Markov Chain Monte Carlo

A flexible implementation of the Metropolis-Hastings MCMC algorithm, users can utilize arbitrary transition kernels as well as set-up an automatic stop criterion using a convergence check test.

MCMC(
  initial,
  fun,
  nsteps,
  ...,
  seed = NULL,
  nchains = 1L,
  burnin = 0L,
  thin = 1L,
  kernel = kernel_normal(),
  multicore = FALSE,
  conv_checker = NULL,
  cl = NULL,
  progress = interactive() && !multicore,
  chain_id = 1L
)

MCMC_without_conv_checker(
  initial,
  fun,
  nsteps,
  ...,
  nchains = 1L,
  burnin = 0L,
  thin = 1L,
  kernel = kernel_normal(),
  multicore = FALSE,
  conv_checker = NULL,
  cl = NULL,
  progress = interactive() && !multicore,
  chain_id = 1L
)

MCMC_OUTPUT

Arguments

initial: Either a numeric matrix or vector, or an object of class coda::mcmc or coda::mcmc.list (see details). initial values of the parameters for each chain (See details).
fun: A function. Returns the log-likelihood.
nsteps: Integer scalar. Length of each chain.
...: Further arguments passed to fun.
seed: If not null, passed to set.seed.
nchains: Integer scalar. Number of chains to run (in parallel).
burnin: Integer scalar. Length of burn-in.

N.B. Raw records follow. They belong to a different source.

-- ==== Sys2Proof/Laws/State.lean ====
section
/-! SUPPORT. One lemma for each field of State under each update the operations make, and the laws of the register file. -/

namespace Sys2Proof.Machine

/-! ### The widths of R5 as numerals, and the values computed at them

`simp only [pcWidth_eq] at *` (or the width at hand) comes before `bv_omega` on the fields that have these widths. -/

@[simp] theorem iWidth_eq : Config.iWidth = 16 := rfl
@[simp] theorem pcWidth_eq : Config.pcWidth = 16 := rfl
@[simp] theorem stackEntryWidth_eq : Config.stackEntryWidth = 16 := rfl
@[simp] theorem timerWidth_eq : Config.timerWidth = 8 := rfl

@[simp] theorem instrStep_eq : instrStep = 2 := rfl

@[simp] theorem addrToPC_toNat (a : Addr12) : (addrToPC a).toNat = a.toNat :=
  BitVec.toNat_setWidth_of_le (by decide)
@[simp] theorem addrToI_toNat (a : Addr12) : (addrToI a).toNat = a.toNat := BitVec.toNat_setWidth_of_le (by decide)
@[simp] theorem byteToPC_toNat (b : Byte) : (byteToPC b).toNat = b.toNat := BitVec.toNat_setWidth_of_le (by decide)
@[simp] theorem byteToI_toNat (b : Byte) : (byteToI b).toNat = b.toNat := BitVec.toNat_setWidth_of_le (by decide)
@[simp] theorem glyphAddress_toNat (b : Byte) : (glyphAddress b).toNat = 80 + 5 * b.toNat :=
  Nat.mod_eq_of_lt (show 80 + 5 * b.toNat < 65536 by have := b.isLt; omega)

theorem pc_lt (s : State) : s.pc.toNat < 65536 := s.pc.isLt
theorem i_lt (s : State) : s.i.toNat < 65536 := s.i.isLt

/-! ### `setV` -/

@[simp] theorem setV_mem (s : State) (x : RegIdx) (b : Byte) : (s.setV x b).mem = s.mem := rfl
@[simp] theorem setV_i (s : State) (x : RegIdx) (b : Byte) : (s.setV x b).i = s.i := rfl
@[simp] theorem setV_pc (s : State) (x : RegIdx) (b : Byte) : (s.setV x b).pc = s.pc := rfl
@[simp] theorem setV_sp (s : State) (x : RegIdx) (b : Byte) : (s.setV x b).sp = s.sp := rfl
@[simp] theorem setV_stack (s : State) (x : RegIdx) (b : Byte) : (s.setV x b).stack = s.stack := rfl
@[simp] theorem setV_dt (s : State) (x : RegIdx) (b : Byte) : (s.setV x b).dt = s.dt := rfl
@[simp] theorem setV_st (s : State) (x : RegIdx) (b : Byte) : (s.setV x b).st = s.st := rfl
@[simp] theorem setV_fb (s : State) (x : RegIdx) (b : Byte) : (s.setV x b).fb = s.fb := rfl
@[simp] theorem setV_keys (s : State) (x : RegIdx) (b : Byte) : (s.setV x b).keys = s.keys := rfl
@[simp] theorem setV_kw (s : State) (x : RegIdx) (b : Byte) : (s.setV x b).kw = s.kw := rfl
@[simp] theorem setV_status (s : State) (x : RegIdx) (b : Byte) : (s.setV x b).status = s.status := rfl
@[simp] theorem setV_faulted (s : State) (x : RegIdx) (b : Byte) : (s.setV x b).faulted = s.faulted := rfl
@[simp] theorem setV_rand (s : State) (x : RegIdx) (b : Byte) : (s.setV x b).rand = s.rand := rfl
@[simp] theorem setV_draws (s : State) (x : RegIdx) (b : Byte) : (s.setV x b).draws = s.draws := rfl

/-! ### `setFlagged` -/

@[simp] theorem setFlagged_mem (s : State) (x : RegIdx) (f b : Byte) : (s.setFlagged x f b).mem = s.mem := rfl
@[simp] theorem setFlagged_i (s : State) (x : RegIdx) (f b : Byte) : (s.setFlagged x f b).i = s.i := rfl
@[simp] theorem setFlagged_pc (s : State) (x : RegIdx) (f b : Byte) : (s.setFlagged x f b).pc = s.pc := rfl
@[simp] theorem setFlagged_sp (s : State) (x : RegIdx) (f b : Byte) : (s.setFlagged x f b).sp = s.sp := rfl
@[simp] theorem setFlagged_stack (s : State) (x : RegIdx) (f b : Byte) : (s.setFlagged x f b).stack = s.stack := rfl
@[simp] theorem setFlagged_dt (s : State) (x : RegIdx) (f b : Byte) : (s.setFlagged x f b).dt = s.dt := rfl
@[simp] theorem setFlagged_st (s : State) (x : RegIdx) (f b : Byte) : (s.setFlagged x f b).st = s.st := rfl
@[simp] theorem setFlagged_fb (s : State) (x : RegIdx) (f b : Byte) : (s.setFlagged x f b).fb = s.fb := rfl
@[simp] theorem setFlagged_keys (s : State) (x : RegIdx) (f b : Byte) : (s.setFlagged x f b).keys = s.keys := rfl
@[simp] theorem setFlagged_kw (s : State) (x : RegIdx) (f b : Byte) : (s.setFlagged x f b).kw = s.kw := rfl
@[simp] theorem setFlagged_status (s : State) (x : RegIdx) (f b : Byte) : (s.setFlagged x f b).status = s.status := rfl
@[simp] theorem setFlagged_faulted (s : State) (x : RegIdx) (f b : Byte) : (s.setFlagged x f b).faulted = s.faulted := rfl
@[simp] theorem setFlagged_rand (s : State) (x : RegIdx) (f b : Byte) : (s.setFlagged x f b).rand = s.rand := rfl
@[simp] theorem setFlagged_draws (s : State) (x : RegIdx) (f b : Byte) : (s.setFlagged x f b).draws = s.draws := rfl

/-! ### `advance` -/

@[simp] theorem advance_mem (s : State) : (s.advance).mem = s.mem := rfl
@[simp] theorem advance_v (s : State) : (s.advance).v = s.v := rfl
@[simp] theorem advance_i (s : State) : (s.advance).i = s.i := rfl
@[simp] theorem advance_sp (s : State) : (s.advance).sp = s.sp := rfl
@[simp] theorem advance_stack (s : State) : (s.advance).stack = s.stack := rfl
@[simp] theorem advance_dt (s : State) : (s.advance).dt = s.dt := rfl
@[simp] theorem advance_st (s : State) : (s.advance).st = s.st := rfl
@[simp] theorem advance_fb (s : State) : (s.advance).fb = s.fb := rfl
@[simp] theorem advance_keys (s : State) : (s.advance).keys = s.keys := rfl
@[simp] theorem advance_kw (s : State) : (s.advance).kw = s.kw := rfl
@[simp] theorem advance_faulted (s : State) : (s.advance).faulted = s.faulted := rfl
@[simp] theorem advance_rand (s : State) : (s.advance).rand = s.rand := rfl
@[simp] theorem advance_draws (s : State) : (s.advance).draws = s.draws := rfl

/-! ### `skip` -/

@[simp] theorem skip_mem (s : State) : (s.skip).mem = s.mem := rfl
@[simp] theorem skip_v (s : State) : (s.skip).v = s.v := rfl
@[simp] theorem skip_i (s : State) : (s.skip).i = s.i := rfl
@[simp] theorem skip_sp (s : State) : (s.skip).sp = s.sp := rfl
@[simp] theorem skip_stack (s : State) : (s.skip).stack = s.stack := rfl
@[simp] theorem skip_dt (s : State) : (s.skip).dt = s.dt := rfl
@[simp] theorem skip_st (s : State) : (s.skip).st = s.st := rfl
@[simp] theorem skip_fb (s : State) : (s.skip).fb = s.fb := rfl
@[simp] theorem skip_keys (s : State) : (s.skip).keys = s.keys := rfl
@[simp] theorem skip_kw (s : State) : (s.skip).kw = s.kw := rfl
@[simp] theorem skip_status (s : State) : (s.skip).status = s.status := rfl
@[simp] theorem skip_faulted (s : State) : (s.skip).faulted = s.faulted := rfl
@[simp] theorem skip_rand (s : State) : (s.skip).rand = s.rand := rfl
@[simp] theorem skip_draws (s : State) : (s.skip).draws = s.draws := rfl

/-! ### `stay` -/

@[simp] theorem stay_mem (s : State) : (s.stay).mem = s.mem := rfl
@[simp] theorem stay_v (s : State) : (s.stay).v = s.v := rfl
@[simp] theorem stay_i (s : State) : (s.stay).i = s.i := rfl
@[simp] theorem stay_sp (s : State) : (s.stay).sp = s.sp := rfl
@[simp] theorem stay_stack (s : State) : (s.stay).stack = s.stack := rfl
@[simp] theorem stay_dt (s : State) : (s.stay).dt = s.dt := rfl
@[simp] theorem stay_st (s : State) : (s.stay).st = s.st := rfl
@[simp] theorem stay_fb (s : State) : (s.stay).fb = s.fb := rfl
@[simp] theorem stay_keys (s : State) : (s.stay).keys = s.keys := rfl
@[simp] theorem stay_kw (s : State) : (s.stay).kw = s.kw := rfl
@[simp] theorem stay_status (s : State) : (s.stay).status = s.status := rfl
@[simp] theorem stay_faulted (s : State) : (s.stay).faulted = s.faulted := rfl
@[simp] theorem stay_rand (s : State) : (s.stay).rand = s.rand := rfl
@[simp] theorem stay_draws (s : State) : (s.stay).draws = s.draws := rfl

/-! ### `done` -/

@[simp] theorem done_mem (s : State) : (s.done).mem = s.mem := rfl
@[simp] theorem done_v (s : State) : (s.done).v = s.v := rfl
@[simp] theorem done_i (s : State) : (s.done).i = s.i := rfl
@[simp] theorem done_pc (s : State) : (s.done).pc = s.pc := rfl
@[simp] theorem done_sp (s : State) : (s.done).sp = s.sp := rfl
@[simp] theorem done_stack (s : State) : (s.done).stack = s.stack := rfl
@[simp] theorem done_dt (s : State) : (s.done).dt = s.dt := rfl
@[simp] theorem done_st (s : State) : (s.done).st = s.st := rfl
@[simp] theorem done_fb (s : State) : (s.done).fb = s.fb := rfl
@[simp] theorem done_keys (s : State) : (s.done).keys = s.keys := rfl
@[simp] theorem done_kw (s : State) : (s.done).kw = s.kw := rfl
@[simp] theorem done_faulted (s : State) : (s.done).faulted = s.faulted := rfl
@[simp] theorem done_rand (s : State) : (s.done).rand = s.rand := rfl
@[simp] theorem done_draws (s : State) : (s.done).draws = s.draws := rfl

@[simp] theorem advance_pc (s : State) : s.advance.pc = s.pc + 2 := rfl
@[simp] theorem advance_status (s : State) : s.advance.status = .ok := rfl
@[simp] theorem skip_pc (s : State) : s.skip.pc = s.pc + 2 := rfl
@[simp] theorem stay_pc (s : State) : s.stay.pc = s.pc - 2 := rfl
@[simp] theorem done_status (s : State) : s.done.status = .ok := rfl

/-! ### `skipIf` -/

@[simp] theorem skipIf_mem (c : Bool) (s : State) : (s.skipIf c).mem = s.mem := by cases c <;> rfl
@[simp] theorem skipIf_v (c : Bool) (s : State) : (s.skipIf c).v = s.v := by cases c <;> rfl
@[simp] theorem skipIf_i (c : Bool) (s : State) : (s.skipIf c).i = s.i := by cases c <;> rfl
@[simp] theorem skipIf_sp (c : Bool) (s : State) : (s.skipIf c).sp = s.sp := by cases c <;> rfl
@[simp] theorem skipIf_stack (c : Bool) (s : State) : (s.skipIf c).stack = s.stack := by cases c <;> rfl
@[simp] theorem skipIf_dt (c : Bool) (s : State) : (s.skipIf c).dt = s.dt := by cases c <;> rfl
@[simp] theorem skipIf_st (c : Bool) (s : State) : (s.skipIf c).st = s.st := by cases c <;> rfl
@[simp] theorem skipIf_fb (c : Bool) (s : State) : (s.skipIf c).fb = s.fb := by cases c <;> rfl
@[simp] theorem skipIf_keys (c : Bool) (s : State) : (s.skipIf c).keys = s.keys := by cases c <;> rfl
@[simp] theorem skipIf_kw (c : Bool) (s : State) : (s.skipIf c).kw = s.kw := by cases c <;> rfl
@[simp] theorem skipIf_status (c : Bool) (s : State) : (s.skipIf c).status = s.status := by cases c <;> rfl
@[simp] theorem skipIf_faulted (c : Bool) (s : State) : (s.skipIf c).faulted = s.faulted := by cases c <;> rfl
@[simp] theorem skipIf_rand (c : Bool) (s : State) : (s.skipIf c).rand = s.rand := by cases c <;> rfl
@[simp] theorem skipIf_draws (c : Bool) (s : State) : (s.skipIf c).draws = s.draws := by cases c <;> rfl
@[simp] theorem skipIf_pc (c : Bool) (s : State) : (s.skipIf c).pc = if c then s.pc + 2 else s.pc := by cases c <;> rfl

/-- A taken skip leaves PC at own address + 4 (R91). -/
theorem advance_skip_pc (s : State) : s.advance.skip.pc = s.pc + 4 := BitVec.add_assoc s.pc 2#16 2#16
/-- A waiting FX0A leaves PC at its own address (R144). -/
theorem advance_stay_pc (s : State) : s.advance.stay.pc = s.pc := BitVec.add_sub_cancel s.pc 2#16
theorem advance_pc_toNat (s : State) : s.advance.pc.toNat = (s.pc.toNat + 2) % 65536 := BitVec.toNat_add s.pc 2#16
theorem stay_pc_toNat (s : State) : s.stay.pc.toNat = (s.pc.toNat + 65534) % 65536 :=
  (BitVec.toNat_sub s.pc 2#16).trans (congrArg (· % 65536) (Nat.add_comm _ _))
theorem skipIf_pc_toNat (c : Bool) (s : State) :
    (s.skipIf c).pc.toNat = (s.pc.toNat + if c then 2 else 0) % 65536 := by
  cases c
  · exact (Nat.mod_eq_of_lt (pc_lt s)).symm
  · exact BitVec.toNat_add s.pc 2#16

/-! ### The register file -/

theorem getV_setV (s : State) (x r : RegIdx) (b : Byte) : (s.setV x b).getV r = if r = x then b else s.getV r := by
  simp only [State.getV, State.setV, Vector.getElem_set, BitVec.toNat_inj, eq_comm]

@[simp] theorem getV_setV_same (s : State) (x : RegIdx) (b : Byte) : (s.setV x b).getV x = b := by simp [getV_setV]

theorem getV_setV_ne (s : State) {x r : RegIdx} (h : r ≠ x) (b : Byte) : (s.setV x b).getV r = s.getV r := by
  simp [getV_setV, h]

theorem getV_setFlagged (s : State) (x r : RegIdx) (f b : Byte) :
    (s.setFlagged x f b).getV r = if r = x then b else if r = regF then f else s.getV r := by
  simp only [State.setFlagged, getV_setV]

/-- A register reads the same in two states with the same register file. -/
theorem getV_congr {s t : State} (h : t.v = s.v) (r : RegIdx) : t.getV r = s.getV r := by
  simp only [State.getV, h]

@[simp] theorem getV_skipIf (c : Bool) (s : State) (r : RegIdx) : (s.skipIf c).getV r = s.getV r := getV_congr (by simp) r
@[simp] theorem getV_stay (s : State) (r : RegIdx) : s.stay.getV r = s.getV r := rfl
@[simp] theorem getV_advance (s : State) (r : RegIdx) : s.advance.getV r = s.getV r := rfl

theorem skipIf_eq (c : Bool) (s : State) : s.skipIf c = { s with pc := (s.skipIf c).pc } := by cases c <;> rfl

/-- Writing one register is a change of that register only. -/
theorem setV_onlyRegister (s : State) (x : RegIdx) (b : Byte) : onlyRegister x s (s.setV x b) :=
  ⟨fun _ h => getV_setV_ne s h b, rfl⟩

/-- Writing a flag and a result is a change of that register and VF only. -/
theorem setFlagged_onlyRegisterAndFlag (s : State) (x : RegIdx) (f b : Byte) :
    onlyRegisterAndFlag x s (s.setFlagged x f b) :=
  ⟨fun r h hF => by simp [getV_setFlagged, h, hF], rfl⟩

/-! ### Block writes -/

/-- After a block write from register `j`, register `k` holds its byte of the block, or what it held. -/
theorem writeRegsFrom_getElem (bytes : List Byte) (j : Nat) (v : Vector Byte Config.nReg) (k : Nat) (hk : k < 16) :
    (writeRegsFrom j bytes v)[k] = if j ≤ k then bytes.getD (k - j) v[k] else v[k] := by
  induction bytes generalizing j v with
  | nil => simp [writeRegsFrom]
  | cons b bs ih =>
    rw [writeRegsFrom, ih]
    by_cases h1 : j + 1 ≤ k
    · have h2 : k - j = (k - (j + 1)) + 1 := by omega
      simp [h1, show j ≤ k by omega, h2, show j ≠ k by omega]
    · by_cases h3 : j = k
      · subst h3
        rw [if_neg h1, if_pos (Nat.le_refl j)]
        simp
      · simp [h1, show ¬ j ≤ k by omega, h3]

theorem regRange_length (s : State) (x : RegIdx) : (s.regRange x).length = x.toNat + 1 := by
  have := x.isLt
  simp only [State.regRange, Vector.length_toList, List.length_take, Config.nReg]
  omega

theorem regRange_getElem? (s : State) (x r : RegIdx) (h : r.toNat ≤ x.toNat) :
    (s.regRange x)[r.toNat]? = some (s.getV r) := by
  have := r.isLt
  simp [State.regRange, State.getV, show r.toNat < x.toNat + 1 by omega]

end Sys2Proof.Machine
end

Passed to coda::mcmc as start.
thin: Integer scalar. Passed to coda::mcmc.
kernel: An object of class fmcmc_kernel.
multicore: Logical. If FALSE then chains will be executed in serial.
conv_checker: A function that receives an object of class coda::mcmc.list, and returns a logical value with TRUE indicating convergence. See the "Automatic stop" section and the convergence-checker manual.
cl: A cluster object passed to parallel::clusterApply.
progress: Logical scalar. When set to TRUE shows a progress bar. A new bar will be show every time that the convergence checker is called.
chain_id: Integer scalar (internal use only). This is an argument passed to the kernel function and it allows it identify in which of the chains the process is taking place. This could be relevant for some kernels (see kernel_new()).

Value

MCMC returns an object of class coda::mcmc from the coda package. The mcmc object is a matrix with one column per parameter, and nsteps rows. If nchains > 1, then it returns a coda::mcmc.list.

While the main output of MCMC is the mcmc(.list) object, other information and intermediate outputs of the process are stored in MCMC_OUTPUT. For information about how to retrieve/set data, see mcmc-output.

Details

This function implements Markov Chain Monte Carlo (MCMC) using the Metropolis-Hastings ratio with flexible transition kernels. Users can specify either one of the available transition kernels or define one of their own (see kernels). Furthermore, it allows easy parallel implementation running multiple chains in parallel. The function also allows using convergence diagnostics tests to set-up a criterion for automatically stopping the algorithm (see convergence-checker).

The canonical form of the Metropolis Hastings algorithm consists on accepting a move from state $x$ to state $y$ based on the Hastings ratio $r(x,y)$:

$$% r(x,y) = \frac{h(y)q(y,x)}{h(x)q(x,y)},% $$

where $h$ is the unnormalized density of the specified distribution ( the posterior probability), and $q$ has the conditional probability of moving from state $x$ to $y$ (the proposal density). The move $x \to y$ is then accepted with probability

$$% \alpha(x,y) = \min\left(1, r(x,y)\right)% $$

Observe that, in the case that $q()$ is symmetric, meaning $q(x, y) = q(y, x)$, the Hastings ration reduces to $h(y)/h(x)$. Starting version 0.5-0, the value of the log unnormalized density and the proposed states y can be accessed using the functions get_logpost() and get_draws().

We now give details of the various options included in the function.

The function MCMC_without_conv_checker is for internal use only.

Starting point

By default, if initial is of class mcmc, MCMC will take the last nchains points from the chain as starting point for the new sequence. If initial is of class mcmc.list, the number of chains in initial must match the nchains parameter.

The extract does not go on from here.